I just got finished reading a book called Christ and Architecture. I don't remember who it was by as I've already loaned the thing out to an elder. 

Anybody familiar with this work and want to discuss?

One of the points made in the book is that Christ is communicated to His people in the worship service through the reading/expositing of His Word, through the sacrament of Baptism, and through the Lord's Supper. 

The book suggests that each is of equal importance and preeminence. They further suggest that most American churches do not give them equal weight in the architecture and should.

Examples: Pulpit in the front/center, communion table when not in use holding flowers or the offering plates etc, absense of the baptismal font when not in use.

Any thoughts/comments on this?



[Edited on 9-21-2006 by rjlynam]


----------



## Coram Deo (Sep 21, 2006)

I am not familiar with the book, but would love to read it. I have studied such issues on my own and agree to some of what you wrote about it. For Example, we should not have stages in the church that gives the feel of entertainment, but it should be a chancel which should be raised enough (I believe it is 30 or 32 inches high or more) for every person in the pews to have eyes on the preacher who is preaching the very words of God. The very Word of God should be central to the sanctuary.
As for the Lord's Supper Communion table, I am of the mind that we should partake of the Lord's Supper every Lord's Day for his remembrance and for imparting grace upon us. So, it should or would not be a problem that flowers were on it if we use it for the very purpose it was meant for. Sided noted about the offering, I am still studying the issue out whether we should be passing out offering plates for Alms giving, or if we should do it like the historical church has done for centuries, have a Alms Box in the back of the church for the giving. I question whether the offering is a part or element of the Worship service. But that is a side note.

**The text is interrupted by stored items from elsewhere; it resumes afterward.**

-- ==== Sys2Proof/Laws/Frame.lean ====
section
/-! SUPPORT. What a bus transaction can do to the memory and to every Core, from any state: the frames of the four
instructions that use the bus rest on these. -/

namespace Sys2Proof.Machine

/-! ### The memory -/

/-- Writing entries none of which is at `a` leaves the word at `a` (R73). -/
theorem Memory.read_writeAll_other {m : Memory} (h : m.wf = true) {es : List Entry}
    (hr : entriesInRange es = true) {a : Nat} (hn : ∀ e ∈ es, u64 e.1 ≠ a) : (m.writeAll es).read a = m.read a := by
  induction es generalizing m with
  | nil => rfl
  | cons e es ih =>
    simp only [entriesInRange, List.all_cons, Bool.and_eq_true, decide_eq_true_eq] at hr
    rw [Memory.writeAll, ih (Memory.wf_write h hr.1 e.2) hr.2 fun x hx => hn x (List.mem_cons_of_mem _ hx),
      Memory.read_write h, if_neg (hn e List.mem_cons_self).symm]

/-- Serving a message that does not write `a` leaves the word at `a` (R71 to R73). -/
theorem Memory.read_serve_other {m : Memory} (h : m.wf = true) (info : ErrInfo) {msg : CoreMsg} {a : Nat}
    (hn : ¬ msg.writesTo a) : (m.serve info msg).1.read a = m.read a := by
  cases msg with
  | error x => rfl
  | requestBlock b n =>
    simp only [Memory.serve]
    split <;> rfl
  | giveBlock es =>
    simp only [Memory.serve]
    split
    · rename_i hg
      simp only [Bool.and_eq_true] at hg
      exact Memory.read_writeAll_other h hg.2 fun e he hea => hn ⟨es, rfl, e, he, hea⟩
    · rfl

/-- A transport leaves the word at `a` unless a message in flight writes it. -/
theorem State.transport_read {s : State} {c : CoreState} {a : Nat} (hok : s.MemOk)
    (hc : s.cores[s.active]? = some c) (hn : s.NoWriteInFlight c a) : s.transport.mem.read a = s.mem.read a := by
  have hserve : ∀ n (t : State), t.MemOk → (∀ tm ∈ t.memUp, ¬ tm.2.writesTo a) →
      (State.memServeTimes n t).mem.read a = t.mem.read a := by
    intro n
    induction n with
    | zero => intro t _ _; rfl
    | succ n ih =>
      intro t ht hw
      rcases t.memServe_cases with e | ⟨k, m, rest, hu, _, e⟩
      · rw [State.memServeTimes, e]
        exact ih t ht hw
      · rw [State.memServeTimes, e, ih]
        · exact Memory.read_serve_other ht _ (hw (k, m) (by rw [hu]; exact List.mem_cons_self))
        · exact Memory.wf_serve ht _ _
        · exact fun tm htm => hw tm (by rw [hu]; exact List.mem_cons_of_mem _ htm)
  have hdown : ∀ n (t : State), (State.routerDownTimes n t).mem = t.mem := by
    intro n
    induction n with
    | zero => intro t; rfl
    | succ n ih =>
      intro t
      rw [State.routerDownTimes, ih]
      rcases t.routerDown_cases with e | ⟨_, _, _, _, _, _, _, e⟩ | ⟨_, _, _, _, _, _, e⟩ <;> rw [e]
      rfl
  rw [State.transport, hdown]
  rcases s.routerUp_cases s.active with e | ⟨d, m, rest, hd, hu, _, e⟩ <;> rw [e]
  · exact hserve _ s hok hn.2
  · rw [hc] at hd
    cases hd
    refine (hserve _ { s.setCore s.active { c with up := rest } with memUp := s.memUp ++ [(c.id, m)] } hok ?_).trans rfl
    intro tm htm
    rcases List.mem_append.mp htm with h | h
    · exact hn.2 tm h
    · rw [List.mem_singleton.mp h]
      exact hn.1 m (by rw [hu]; exact List.mem_cons_self)

/-! ### A transaction from any state -/

/-- Everything the reception of an answer can do (R66, R148, R149). -/
theorem State.receive_cases (s : State) (k : CoreMsg → CoreState → CoreState) :
    s.receive k = s ∨ ∃ c, s.cores[s.active]? = some c ∧
      ((∃ m rest, c.down = m :: rest ∧ s.receive k = s.setCore s.active (k m (c.setDown rest))) ∨
        (c.down = [] ∧ s.linkDown c = true ∧ s.receive k = s.setCore s.active (c.halt .busDisconnected .nothing))) := by
  unfold State.receive
  cases hc : s.cores[s.active]? with
  | none => exact .inl rfl
  | some c =>
    cases hd : c.down with
    | cons m rest => exact .inr ⟨c, rfl, .inl ⟨m, rest, hd, by simp [hd]⟩⟩
    | nil =>
      cases hl : s.linkDown c
      · exact .inl (by simp [hd, hl])
      · exact .inr ⟨c, rfl, .inr ⟨hd, hl, by simp [hd, hl]⟩⟩

/-- Everything a transaction can do to the active Core, which was `c0` and is `c` after the issue part: its channel was
gone; or it waits; or it took an answer; or its channel went. -/
theorem State.transact_cases {s : State} {c0 : CoreState} (h0 : s.cores[s.active]? = some c0) (c : CoreState)
    (msg : CoreMsg) (ph : Phase) (k : CoreMsg → CoreState → CoreState) :
    (s.linkDown c = true ∧ s.transact c msg ph k = s.setCore s.active (c.halt .busDisconnected .nothing)) ∨
      (s.linkDown c = false ∧ ∃ u d, u = (s.setCore s.active { c with up := c.up ++ [msg], phase := ph }).transport ∧
        u.active = s.active ∧ u.cores[s.active]? = some d ∧ d.ownPart = (c.setPhase ph).ownPart ∧
        (s.transact c msg ph k = u ∨
          (∃ m rest, d.down = m :: rest ∧ s.transact c msg ph k = u.setCore s.active (k m (d.setDown rest))) ∨
          s.transact c msg ph k = u.setCore s.active (d.halt .busDisconnected .nothing))) := by
  cases hl : s.linkDown c
  · right
    have hact : (s.setCore s.active { c with up := c.up ++ [msg], phase := ph }).transport.active = s.active := by simp
    obtain ⟨d, hd, ho, _⟩ := (s.setCore s.active { c with up := c.up ++ [msg], phase := ph }).transport_keepsOwn
      s.active _ (State.setCore_get_self h0)
    refine ⟨rfl, _, d, rfl, hact, hd, ho, ?_⟩
    have e : s.transact c msg ph k =
        (s.setCore s.active { c with up := c.up ++ [msg], phase := ph }).transport.receive k := by
      simp [State.transact, State.send, hl]
    rw [e]
    rcases State.receive_cases (s.setCore s.active { c with up := c.up ++ [msg], phase := ph }).transport k with
      h | ⟨d', hd', ⟨m, rest, hm, h⟩ | ⟨_, _, h⟩⟩
    · exact .inl h
    · rw [hact, hd] at hd'
      cases hd'
      rw [hact] at h
      exact .inr (.inl ⟨m, rest, hm, h⟩)
    · rw [hact, hd] at hd'
      cases hd'
      rw [hact] at h
      exact .inr (.inr h)
  · exact .inl ⟨rfl, by simp [State.transact, State.send, hl]⟩

/-- The frame of a transaction: the active Core's window and identity and whatever registers `Q` the issue part and the
completion leave alone; the memory but for the message's own words and writes in flight; the other Cores. -/
theorem State.transact_frame {s : State} {c0 c : CoreState} (hok : s.MemOk) (h0 : s.cores[s.active]? = some c0)
    {msg : CoreMsg} {ph : Phase} {k : CoreMsg → CoreState → CoreState} (Q : Reg → Prop)
    (hup : c.up = c0.up) (hwin : c.win = c0.win) (hid : c.id = c0.id) (hreg : ∀ q, Q q → c.reg q = c0.reg q)
    (hk : ∀ m d, (k m d).win = d.win ∧ (k m d).id = d.id ∧ ∀ q, Q q → (k m d).reg q = d.reg q) :
    ∃ c', (s.transact c msg ph k).cores[s.active]? = some c' ∧ c'.win = c0.win ∧ c'.id = c0.id ∧
      (∀ q, Q q → c'.reg q = c0.reg q) ∧
      (∀ a, ¬ msg.writesTo a → s.NoWriteInFlight c0 a → (s.transact c msg ph k).mem.read a = s.mem.read a) ∧
      ∀ (j : Nat) (d : CoreState), j ≠ s.active → s.cores[j]? = some d →
        ∃ d', (s.transact c msg ph k).cores[j]? = some d' ∧ d'.ownPart = d.ownPart := by
  rcases State.transact_cases h0 c msg ph k with ⟨_, e⟩ | ⟨_, u, d, hu, hua, hd, ho, e⟩
  · rw [e]
    exact ⟨_, State.setCore_get_self h0, hwin, hid, hreg, fun a _ _ => rfl,
      fun j d hj hd => ⟨d, by rw [State.setCore_get_other hj.symm]; exact hd, rfl⟩⟩
  · have ho1 : d.regs = c.regs := congrArg (·.1) ho
    have ho2 : d.win = c.win := congrArg (·.2.2.1) ho
    have ho3 : d.id = c.id := congrArg (·.2.2.2.2) ho
    have hmem : ∀ a, ¬ msg.writesTo a → s.NoWriteInFlight c0 a → u.mem.read a = s.mem.read a := by
      intro a hm hn
      rw [hu]
      refine State.transport_read (s := s.setCore s.active { c with up := c.up ++ [msg], phase := ph }) hok
        (State.setCore_get_self h0) ⟨?_, hn.2⟩
      intro x hx
      rcases List.mem_append.mp hx with hx | hx
      · exact hn.1 x (hup ▸ hx)
      · rw [List.mem_singleton.mp hx]
        exact hm
    have hother : ∀ (j : Nat) (x : CoreState), j ≠ s.active → s.cores[j]? = some x →
        ∃ x', u.cores[j]? = some x' ∧ x'.ownPart = x.ownPart := by
      intro j x hj hx
      obtain ⟨x', hx', hxo, _⟩ := State.transport_keepsOwn
        (s.setCore s.active { c with up := c.up ++ [msg], phase := ph }) j x
        (by rw [State.setCore_get_other hj.symm]; exact hx)
      exact ⟨x', by rw [hu]; exact hx', hxo⟩
    have hset : ∀ (x : CoreState), x.win = c0.win → x.id = c0.id → (∀ q, Q q → x.reg q = c0.reg q) →
        ∃ c', (u.setCore s.active x).cores[s.active]? = some c' ∧ c'.win = c0.win ∧ c'.id = c0.id ∧
          (∀ q, Q q → c'.reg q = c0.reg q) ∧
          (∀ a, ¬ msg.writesTo a → s.NoWriteInFlight c0 a → (u.setCore s.active x).mem.read a = s.mem.read a) ∧
          ∀ (j : Nat) (y : CoreState), j ≠ s.active → s.cores[j]? = some y →
            ∃ y', (u.setCore s.active x).cores[j]? = some y' ∧ y'.ownPart = y.ownPart := by
      intro x h1 h2 h3
      refine ⟨x, State.setCore_get_self hd, h1, h2, h3, hmem, ?_⟩
      intro j y hj hy
      rw [State.setCore_get_other hj.symm]
      exact hother j y hj hy
    have hdreg : ∀ q, Q q → d.reg q = c0.reg q := fun q hq => (congrArg (fun x => x.read q) ho1).trans (hreg q hq)
    rcases e with e | ⟨m, rest, _, e⟩ | e <;> rw [e]
    · exact ⟨d, hd, ho2.trans hwin, ho3.trans hid, hdreg, hmem, hother⟩
    · obtain ⟨k1, k2, k3⟩ := hk m (d.setDown rest)
      exact hset _ (k1.trans (ho2.trans hwin)) (k2.trans (ho3.trans hid)) fun q hq => (k3 q hq).trans (hdreg q hq)
    · exact hset _ (ho2.trans hwin) (ho3.trans hid) hdreg

/-- A taken answer leaves a field alone that the words leave alone (R207: a halt changes the phase only). -/
theorem CoreState.takeAnswer_field {α : Type} (f : CoreState → α) (hf : ∀ (c : CoreState) k x, f (c.halt k x) = f c)
    (c : CoreState) (ans : Answer) (k : List Word → CoreState) (hk : ∀ ws, f (k ws) = f c) :
    f (c.takeAnswer ans k) = f c := by
  cases ans with
  | words ws => exact hk ws
  | bad cause info => exact hf c cause info

end Sys2Proof.Machine
end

We don't have baptismal fonts since we are Reformed Baptist..  but, I would say I enjoy a Baptismal pool that is out of sight and in the ground of the chancel, so it is not seen until a baptism takes place.

I am trying to think of other issues, but I am coming up blank at the moment... In the end what we want is a place of reverance and inspiring of Awe of Almighty God, not some entertainment driven service... We are not going so we can be entertained but worshipping the Lord of Host, and we should have the place feeling like we are worshipping.

Well that is my two cents for the moment..

Michael



> _Originally posted by rjlynam_
> I just got finished reading a book called Christ and Architecture. ....
> The book suggests that each is of equal importance and preeminence. They further suggest that most American churches do not give them equal weight in the architecture and should.
> 
> ...


----------



## VirginiaHuguenot (Sep 21, 2006)

Is the book that you are referring to: Donald J. Bruggink and Carl H. Droppers, _Christ and Architecture: Building Presbyterian/Reformed Churches_ (Wm. B. Eerdmans, 1965)? If so, I haven't read it, but it looks intriguing (Bruggink also wrote _When Faith Takes Form: Contemporary Churches of Architectural Integrity in America _ and a commentary on the Heidelberg Catechism). There is an excerpt from _Christ and Architecture_ here.

You may also be interested in reviewing this thread and this and this.

[Edited on 9-21-2006 by VirginiaHuguenot]


----------



## rjlynam (Sep 21, 2006)

That's the one. It had alot of interesting dialog about how our ancestors' view of Christ (central) was influential in the construction of the place of worship. Alot of Dutch reformed buildings and such. I wasn't so impressed with the pictures, of which there were many, so I actually read it. lol. One of the points that they make is that the pulpit should not receive any greater place of prominence than the baptismal font or the communion table.

It's a good read, if you can find it.


----------



## SRoper (Sep 22, 2006)

"The book suggests that each is of equal importance and preeminence. They further suggest that most American churches do not give them equal weight in the architecture and should."

At our church we give them equal weight by having no fixed pulpit, communion table, or baptismal font.


----------



## C. Matthew McMahon (Sep 22, 2006)

Here is a good question / topic in this vein...

Or rather, let me give a statement then ask the question -

I think that when people enter a local meeting house (in ideal circumstances) they should leave the profane and enter the sacred.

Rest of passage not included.